Mentre l’Unione europea dipende dai Paesi terzi per oltre l’80% dei suoi “prodotti, servizi, infrastrutture e proprietà intellettuale digitali”, altri blocchi (come gli Stati Uniti e la Cina) hanno spostato il proprio modello economico verso le tecnologie dell’informazione e della comunicazione fin dalla prima rivoluzione di Internet dei primi anni 2000, una tendenza che si è accelerata dopo la rivoluzione dell’IA del 2019. Tra il 2013 e il 2023, la quota di fatturato globale dell’UE nel settore della tecnologia è scesa dal 22% al 18%, mentre quella degli Stati Uniti è aumentata dal 30% al 38% e quella della Cina dal 10% all’11%. Dal 2000 a oggi si è aperto un ampio divario in termini di Pil tra l’Unione Europea e gli Stati Uniti, trainato principalmente da un più pronunciato rallentamento della crescita della produttività in Europa. Tale gap di produttività, si legge nel rapporto, è in gran parte dovuto al settore tecnologico. L’UE è debole nelle tecnologie emergenti che guideranno la crescita futura.

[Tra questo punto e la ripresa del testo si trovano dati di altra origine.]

-- ==== Sys2Proof/Machine/Step.lean ====
section
/-! DEFINITION. One step of the machine: the transmit engine's free move, the host's next command, and the engine's
move at its completion. -/

namespace Sys2Proof.Machine

/-- One step. A configuration that violates WF_MAP is refused (00_scope.md R5). Otherwise the transmit engine moves a
free number of bytes (42_uart_controller.md R120), and the host's next command, if one is accepted, is performed to
completion (10_state.md R34), where the engine may have moved bytes again (42 R119, log 14); with none, the state is as
the engine left it. -/
def step (s : State) : Host.Outcome State Fault Refusal :=
  if s.cfg.WfMap then
    match s.engine.fetch with
    | (some i, t) => thenEngine (exec i t)
    | (none, t) => .next t
  else .refused .configurationNotAdmitted

/-- The state with the command of `w` (numbered as opcode_table.json numbers its bits) next on the command port. -/
def State.withFetchWord (s : State) (nbits w : Nat) : State := s.present (tableCommand nbits w)

end Sys2Proof.Machine
end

Se il motore principale del divario di produttività tra l’UE e gli Stati Uniti è stata la tecnologia digitale, attualmente l’Europa sembra destinata a rimanere ancora più indietro. Il rapporto evidenzia che circa il 70% dei modelli fondamentali di intelligenza artificiale sono stati sviluppati negli Stati Uniti a partire dal 2017 e che tre “hyperscaler” statunitensi rappresentano da soli oltre il 65% del mercato cloud globale. Il più grande operatore cloud europeo rappresenta solo il 2% del mercato UE. Ancora, l’informatica quantistica è destinata a diventare la prossima grande innovazione, ma cinque delle prime dieci aziende tecnologiche a livello globale in termini di investimenti nel settore quantistico hanno sede negli Stati Uniti e quattro in Cina. Nessuna ha sede in Europa.
Mentre alcuni settori digitali sono “un’occasione persa”, l’Europa ha ancora l’opportunità di capitalizzare le future ondate di innovazione digitale. Lo svantaggio competitivo dell’UE probabilmente aumenterà nel cloud computing, ma “l’Europa non dovrebbe rinunciare a sviluppare il proprio settore tecnologico interno”, per tre ragioni:
1. è importante che le aziende dell’UE mantengano una posizione di rilievo nei settori in cui è richiesta la sovranità tecnologica, come la sicurezza e la crittografia;
2. un settore tecnologico debole ostacola i risultati dell’innovazione in un’ampia gamma di settori adiacenti, come quello farmaceutico, energetico, dei materiali e della difesa;
3. l’IA, e in particolare l’IA generativa, è una tecnologia in evoluzione in cui le aziende dell’UE hanno ancora l’opportunità di ritagliarsi una posizione di leadership in segmenti selezionati.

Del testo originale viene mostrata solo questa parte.